### EXERCISE GOAL
Copy nothing but the lines below running from the line containing "let serves := s.portState" through the line containing "A departure instant", both end lines included.

Saved data entries:
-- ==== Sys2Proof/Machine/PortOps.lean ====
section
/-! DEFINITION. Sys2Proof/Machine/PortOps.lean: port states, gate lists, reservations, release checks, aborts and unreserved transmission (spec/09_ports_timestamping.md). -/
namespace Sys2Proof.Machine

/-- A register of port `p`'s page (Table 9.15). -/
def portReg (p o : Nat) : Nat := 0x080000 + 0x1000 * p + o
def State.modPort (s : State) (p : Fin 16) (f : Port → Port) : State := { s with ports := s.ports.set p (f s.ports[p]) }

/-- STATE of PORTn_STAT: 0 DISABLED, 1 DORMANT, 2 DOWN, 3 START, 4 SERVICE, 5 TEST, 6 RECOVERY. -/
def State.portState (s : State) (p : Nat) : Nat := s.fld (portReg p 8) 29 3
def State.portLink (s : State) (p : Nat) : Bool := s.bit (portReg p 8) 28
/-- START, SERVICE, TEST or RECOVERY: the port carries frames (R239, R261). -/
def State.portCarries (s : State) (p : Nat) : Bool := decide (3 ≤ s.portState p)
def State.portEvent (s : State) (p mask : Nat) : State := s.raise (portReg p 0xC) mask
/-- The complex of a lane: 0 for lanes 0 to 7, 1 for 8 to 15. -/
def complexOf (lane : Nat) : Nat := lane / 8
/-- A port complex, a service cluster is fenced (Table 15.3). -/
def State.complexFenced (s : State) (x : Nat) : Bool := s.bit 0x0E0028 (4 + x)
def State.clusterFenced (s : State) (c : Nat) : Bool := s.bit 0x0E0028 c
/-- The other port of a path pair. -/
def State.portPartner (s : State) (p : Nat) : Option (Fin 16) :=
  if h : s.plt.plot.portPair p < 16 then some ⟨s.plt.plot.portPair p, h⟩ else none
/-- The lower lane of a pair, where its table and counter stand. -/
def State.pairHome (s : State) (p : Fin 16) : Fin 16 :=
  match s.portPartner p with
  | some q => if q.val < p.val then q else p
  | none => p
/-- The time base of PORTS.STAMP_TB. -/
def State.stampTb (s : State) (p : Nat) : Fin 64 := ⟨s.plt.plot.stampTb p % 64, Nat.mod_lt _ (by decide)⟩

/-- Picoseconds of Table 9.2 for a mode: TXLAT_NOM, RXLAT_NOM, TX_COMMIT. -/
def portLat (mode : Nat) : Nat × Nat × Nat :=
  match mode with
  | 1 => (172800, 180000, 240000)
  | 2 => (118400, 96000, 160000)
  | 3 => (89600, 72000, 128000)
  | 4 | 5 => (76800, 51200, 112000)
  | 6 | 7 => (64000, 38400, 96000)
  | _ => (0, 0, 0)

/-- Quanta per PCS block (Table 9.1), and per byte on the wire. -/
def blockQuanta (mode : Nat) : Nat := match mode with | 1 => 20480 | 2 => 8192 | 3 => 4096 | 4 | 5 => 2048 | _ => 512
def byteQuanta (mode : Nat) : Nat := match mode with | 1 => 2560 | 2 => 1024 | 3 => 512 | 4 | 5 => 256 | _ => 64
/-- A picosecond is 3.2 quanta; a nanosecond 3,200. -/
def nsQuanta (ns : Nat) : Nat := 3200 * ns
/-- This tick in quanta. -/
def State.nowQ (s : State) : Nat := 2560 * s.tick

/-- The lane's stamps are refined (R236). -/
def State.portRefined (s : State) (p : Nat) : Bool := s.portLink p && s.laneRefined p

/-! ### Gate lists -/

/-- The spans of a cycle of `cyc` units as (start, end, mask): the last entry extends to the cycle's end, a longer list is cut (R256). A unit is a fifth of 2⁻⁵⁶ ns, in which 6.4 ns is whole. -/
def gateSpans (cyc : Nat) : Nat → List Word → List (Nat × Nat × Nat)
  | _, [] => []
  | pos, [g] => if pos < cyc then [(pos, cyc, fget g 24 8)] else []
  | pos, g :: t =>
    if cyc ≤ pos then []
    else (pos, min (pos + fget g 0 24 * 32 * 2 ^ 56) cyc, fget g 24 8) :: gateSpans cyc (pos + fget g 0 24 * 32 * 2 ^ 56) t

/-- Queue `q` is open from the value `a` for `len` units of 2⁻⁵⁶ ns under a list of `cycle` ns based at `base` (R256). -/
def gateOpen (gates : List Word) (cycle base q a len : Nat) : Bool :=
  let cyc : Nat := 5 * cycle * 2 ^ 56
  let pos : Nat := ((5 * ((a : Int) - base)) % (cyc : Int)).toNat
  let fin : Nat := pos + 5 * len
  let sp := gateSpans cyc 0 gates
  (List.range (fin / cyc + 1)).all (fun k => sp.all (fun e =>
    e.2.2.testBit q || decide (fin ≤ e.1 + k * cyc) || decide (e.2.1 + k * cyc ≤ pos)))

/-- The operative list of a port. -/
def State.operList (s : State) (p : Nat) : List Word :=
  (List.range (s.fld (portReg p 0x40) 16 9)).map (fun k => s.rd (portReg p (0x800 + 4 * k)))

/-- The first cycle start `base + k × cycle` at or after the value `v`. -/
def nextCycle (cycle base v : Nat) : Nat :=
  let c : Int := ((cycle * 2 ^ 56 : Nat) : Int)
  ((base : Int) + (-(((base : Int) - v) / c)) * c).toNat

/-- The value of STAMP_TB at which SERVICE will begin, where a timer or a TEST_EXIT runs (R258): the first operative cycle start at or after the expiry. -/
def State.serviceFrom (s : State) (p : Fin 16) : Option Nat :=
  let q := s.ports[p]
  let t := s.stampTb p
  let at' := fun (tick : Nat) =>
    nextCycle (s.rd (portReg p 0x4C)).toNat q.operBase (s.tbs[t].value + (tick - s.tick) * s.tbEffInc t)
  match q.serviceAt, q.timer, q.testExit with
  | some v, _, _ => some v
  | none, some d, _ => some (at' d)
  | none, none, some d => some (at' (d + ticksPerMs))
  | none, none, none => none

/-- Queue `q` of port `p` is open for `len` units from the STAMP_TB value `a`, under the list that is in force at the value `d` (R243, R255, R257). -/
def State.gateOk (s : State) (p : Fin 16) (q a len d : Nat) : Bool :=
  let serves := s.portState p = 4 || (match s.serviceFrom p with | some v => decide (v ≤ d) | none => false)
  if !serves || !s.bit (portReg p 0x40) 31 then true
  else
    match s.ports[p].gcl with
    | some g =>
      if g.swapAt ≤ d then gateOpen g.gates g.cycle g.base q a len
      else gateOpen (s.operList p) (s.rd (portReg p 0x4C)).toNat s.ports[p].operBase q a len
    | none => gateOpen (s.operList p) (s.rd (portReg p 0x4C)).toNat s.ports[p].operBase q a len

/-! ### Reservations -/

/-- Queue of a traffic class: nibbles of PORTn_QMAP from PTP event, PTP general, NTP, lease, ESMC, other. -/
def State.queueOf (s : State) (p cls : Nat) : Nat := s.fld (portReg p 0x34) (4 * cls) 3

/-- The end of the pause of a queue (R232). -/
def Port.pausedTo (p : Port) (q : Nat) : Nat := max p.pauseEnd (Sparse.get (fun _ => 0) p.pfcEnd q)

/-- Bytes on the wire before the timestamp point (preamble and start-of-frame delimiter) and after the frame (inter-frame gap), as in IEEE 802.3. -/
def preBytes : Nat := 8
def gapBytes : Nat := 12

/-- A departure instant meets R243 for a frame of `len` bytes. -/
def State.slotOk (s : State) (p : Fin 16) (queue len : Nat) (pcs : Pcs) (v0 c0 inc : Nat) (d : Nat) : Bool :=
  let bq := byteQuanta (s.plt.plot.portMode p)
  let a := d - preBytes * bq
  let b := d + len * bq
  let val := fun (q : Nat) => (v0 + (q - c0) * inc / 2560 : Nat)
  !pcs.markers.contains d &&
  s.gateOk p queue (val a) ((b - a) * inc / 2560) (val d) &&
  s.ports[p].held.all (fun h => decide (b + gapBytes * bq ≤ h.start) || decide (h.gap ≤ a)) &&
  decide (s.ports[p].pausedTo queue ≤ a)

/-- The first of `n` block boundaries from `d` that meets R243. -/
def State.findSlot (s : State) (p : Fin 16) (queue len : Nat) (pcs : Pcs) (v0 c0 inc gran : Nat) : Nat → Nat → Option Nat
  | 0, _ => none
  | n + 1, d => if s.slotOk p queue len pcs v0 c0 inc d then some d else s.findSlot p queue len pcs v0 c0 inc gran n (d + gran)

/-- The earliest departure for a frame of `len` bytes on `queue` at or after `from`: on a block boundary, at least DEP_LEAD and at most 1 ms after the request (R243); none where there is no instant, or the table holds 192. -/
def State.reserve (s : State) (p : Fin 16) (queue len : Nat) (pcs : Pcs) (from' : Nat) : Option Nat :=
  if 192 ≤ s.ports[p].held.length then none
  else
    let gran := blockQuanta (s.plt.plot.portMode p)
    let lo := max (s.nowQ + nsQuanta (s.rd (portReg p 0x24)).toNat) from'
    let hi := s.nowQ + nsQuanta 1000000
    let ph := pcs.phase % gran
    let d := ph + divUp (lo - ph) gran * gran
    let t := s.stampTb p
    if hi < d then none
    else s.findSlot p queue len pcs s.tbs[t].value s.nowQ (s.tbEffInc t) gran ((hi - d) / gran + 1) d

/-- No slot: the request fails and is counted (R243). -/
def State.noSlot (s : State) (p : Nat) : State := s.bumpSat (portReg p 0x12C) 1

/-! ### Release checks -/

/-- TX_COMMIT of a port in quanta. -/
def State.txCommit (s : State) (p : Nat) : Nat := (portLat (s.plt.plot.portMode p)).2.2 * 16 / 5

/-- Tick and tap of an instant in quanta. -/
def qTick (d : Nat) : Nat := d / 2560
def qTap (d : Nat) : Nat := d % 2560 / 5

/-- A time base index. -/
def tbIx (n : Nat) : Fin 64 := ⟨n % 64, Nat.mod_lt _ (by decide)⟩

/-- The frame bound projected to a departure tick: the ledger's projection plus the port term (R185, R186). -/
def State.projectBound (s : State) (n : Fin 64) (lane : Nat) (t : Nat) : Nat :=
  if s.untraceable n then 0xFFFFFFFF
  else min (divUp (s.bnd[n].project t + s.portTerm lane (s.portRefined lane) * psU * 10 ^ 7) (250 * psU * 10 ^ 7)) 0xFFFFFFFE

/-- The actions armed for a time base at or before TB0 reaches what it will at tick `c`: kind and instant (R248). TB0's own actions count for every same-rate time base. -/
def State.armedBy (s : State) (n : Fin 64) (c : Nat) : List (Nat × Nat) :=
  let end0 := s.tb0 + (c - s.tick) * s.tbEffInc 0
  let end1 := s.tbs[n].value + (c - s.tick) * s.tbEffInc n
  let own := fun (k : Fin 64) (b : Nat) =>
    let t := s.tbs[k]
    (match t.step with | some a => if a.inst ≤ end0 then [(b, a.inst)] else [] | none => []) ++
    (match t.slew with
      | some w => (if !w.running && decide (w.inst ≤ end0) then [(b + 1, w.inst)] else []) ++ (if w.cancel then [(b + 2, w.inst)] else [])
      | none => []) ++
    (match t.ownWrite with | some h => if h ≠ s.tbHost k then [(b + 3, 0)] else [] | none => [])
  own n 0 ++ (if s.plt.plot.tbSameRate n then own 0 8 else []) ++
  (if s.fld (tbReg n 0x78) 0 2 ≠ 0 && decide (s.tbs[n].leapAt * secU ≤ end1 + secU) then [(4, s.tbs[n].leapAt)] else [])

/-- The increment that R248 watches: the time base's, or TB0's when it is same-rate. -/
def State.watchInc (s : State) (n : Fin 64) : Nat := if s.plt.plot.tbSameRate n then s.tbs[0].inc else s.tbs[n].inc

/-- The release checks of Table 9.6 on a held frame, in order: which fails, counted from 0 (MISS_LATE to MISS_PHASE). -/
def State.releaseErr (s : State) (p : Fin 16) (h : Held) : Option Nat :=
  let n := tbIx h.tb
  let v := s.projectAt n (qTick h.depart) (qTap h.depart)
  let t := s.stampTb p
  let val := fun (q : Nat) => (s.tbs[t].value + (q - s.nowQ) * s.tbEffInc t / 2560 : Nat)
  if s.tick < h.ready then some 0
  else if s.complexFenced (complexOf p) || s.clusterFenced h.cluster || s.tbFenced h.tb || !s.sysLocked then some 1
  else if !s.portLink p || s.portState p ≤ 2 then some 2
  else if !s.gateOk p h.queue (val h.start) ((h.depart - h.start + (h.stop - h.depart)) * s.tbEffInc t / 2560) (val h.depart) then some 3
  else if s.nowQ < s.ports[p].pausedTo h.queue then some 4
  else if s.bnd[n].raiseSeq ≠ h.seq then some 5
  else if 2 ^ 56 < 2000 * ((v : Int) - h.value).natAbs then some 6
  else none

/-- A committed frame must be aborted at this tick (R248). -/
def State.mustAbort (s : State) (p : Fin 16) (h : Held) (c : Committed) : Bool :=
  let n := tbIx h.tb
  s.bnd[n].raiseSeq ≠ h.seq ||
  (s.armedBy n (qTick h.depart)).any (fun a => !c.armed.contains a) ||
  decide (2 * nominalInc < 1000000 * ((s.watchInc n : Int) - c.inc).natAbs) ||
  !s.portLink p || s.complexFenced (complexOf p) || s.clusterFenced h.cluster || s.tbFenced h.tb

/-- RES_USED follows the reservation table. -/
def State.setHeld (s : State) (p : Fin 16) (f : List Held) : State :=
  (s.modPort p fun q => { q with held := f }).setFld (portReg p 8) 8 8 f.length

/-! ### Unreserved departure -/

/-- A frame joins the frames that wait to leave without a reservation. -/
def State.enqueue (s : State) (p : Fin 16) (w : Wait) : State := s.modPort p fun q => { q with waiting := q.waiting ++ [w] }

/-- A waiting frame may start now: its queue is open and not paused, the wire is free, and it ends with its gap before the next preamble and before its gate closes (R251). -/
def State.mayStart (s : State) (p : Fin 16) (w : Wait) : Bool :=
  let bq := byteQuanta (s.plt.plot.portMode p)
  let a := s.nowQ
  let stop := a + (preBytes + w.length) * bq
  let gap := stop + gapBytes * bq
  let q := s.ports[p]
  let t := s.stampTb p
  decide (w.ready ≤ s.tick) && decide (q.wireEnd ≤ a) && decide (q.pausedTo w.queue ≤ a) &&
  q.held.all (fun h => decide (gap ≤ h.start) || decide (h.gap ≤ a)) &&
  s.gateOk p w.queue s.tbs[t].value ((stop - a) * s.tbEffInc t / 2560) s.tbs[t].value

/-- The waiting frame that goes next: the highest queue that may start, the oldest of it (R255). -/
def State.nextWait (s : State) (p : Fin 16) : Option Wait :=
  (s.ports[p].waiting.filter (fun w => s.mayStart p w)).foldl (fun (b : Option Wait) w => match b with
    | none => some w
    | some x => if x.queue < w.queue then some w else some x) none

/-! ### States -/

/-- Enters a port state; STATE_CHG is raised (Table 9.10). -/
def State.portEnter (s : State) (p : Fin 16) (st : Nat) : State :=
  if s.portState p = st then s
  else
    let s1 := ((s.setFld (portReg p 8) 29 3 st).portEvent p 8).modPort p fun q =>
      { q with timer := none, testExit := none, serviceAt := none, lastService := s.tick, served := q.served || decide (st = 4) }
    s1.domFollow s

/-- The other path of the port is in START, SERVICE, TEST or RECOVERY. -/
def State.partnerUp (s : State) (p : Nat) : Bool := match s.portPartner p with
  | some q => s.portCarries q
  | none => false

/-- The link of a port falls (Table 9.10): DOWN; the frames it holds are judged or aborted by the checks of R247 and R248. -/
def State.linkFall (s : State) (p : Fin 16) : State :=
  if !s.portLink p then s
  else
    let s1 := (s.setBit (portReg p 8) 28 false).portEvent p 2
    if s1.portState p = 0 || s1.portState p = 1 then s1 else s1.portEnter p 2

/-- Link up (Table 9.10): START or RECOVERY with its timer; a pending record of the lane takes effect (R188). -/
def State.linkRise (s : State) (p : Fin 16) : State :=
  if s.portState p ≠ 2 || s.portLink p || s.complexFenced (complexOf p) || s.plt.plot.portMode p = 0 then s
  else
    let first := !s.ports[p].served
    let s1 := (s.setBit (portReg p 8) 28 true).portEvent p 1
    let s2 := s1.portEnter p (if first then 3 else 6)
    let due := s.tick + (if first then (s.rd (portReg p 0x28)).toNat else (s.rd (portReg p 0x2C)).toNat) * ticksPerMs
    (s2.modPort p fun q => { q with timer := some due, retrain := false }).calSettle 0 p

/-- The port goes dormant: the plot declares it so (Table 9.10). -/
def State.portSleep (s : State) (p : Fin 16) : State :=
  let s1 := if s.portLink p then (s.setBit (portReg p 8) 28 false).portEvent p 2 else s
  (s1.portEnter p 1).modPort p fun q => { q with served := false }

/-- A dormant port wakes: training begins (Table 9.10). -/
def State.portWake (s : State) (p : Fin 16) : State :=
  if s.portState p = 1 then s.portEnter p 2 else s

### EXERCISE RESPONSE
  let serves := s.portState p = 4 || (match s.serviceFrom p with | some v => decide (v ≤ d) | none => false)
  if !serves || !s.bit (portReg p 0x40) 31 then true
  else
    match s.ports[p].gcl with
    | some g =>
      if g.swapAt ≤ d then gateOpen g.gates g.cycle g.base q a len
      else gateOpen (s.operList p) (s.rd (portReg p 0x4C)).toNat s.ports[p].operBase q a len
    | none => gateOpen (s.operList p) (s.rd (portReg p 0x4C)).toNat s.ports[p].operBase q a len

/-! ### Reservations -/

/-- Queue of a traffic class: nibbles of PORTn_QMAP from PTP event, PTP general, NTP, lease, ESMC, other. -/
def State.queueOf (s : State) (p cls : Nat) : Nat := s.fld (portReg p 0x34) (4 * cls) 3

/-- The end of the pause of a queue (R232). -/
def Port.pausedTo (p : Port) (q : Nat) : Nat := max p.pauseEnd (Sparse.get (fun _ => 0) p.pfcEnd q)

/-- Bytes on the wire before the timestamp point (preamble and start-of-frame delimiter) and after the frame (inter-frame gap), as in IEEE 802.3. -/
def preBytes : Nat := 8
def gapBytes : Nat := 12

/-- A departure instant meets R243 for a frame of `len` bytes. -/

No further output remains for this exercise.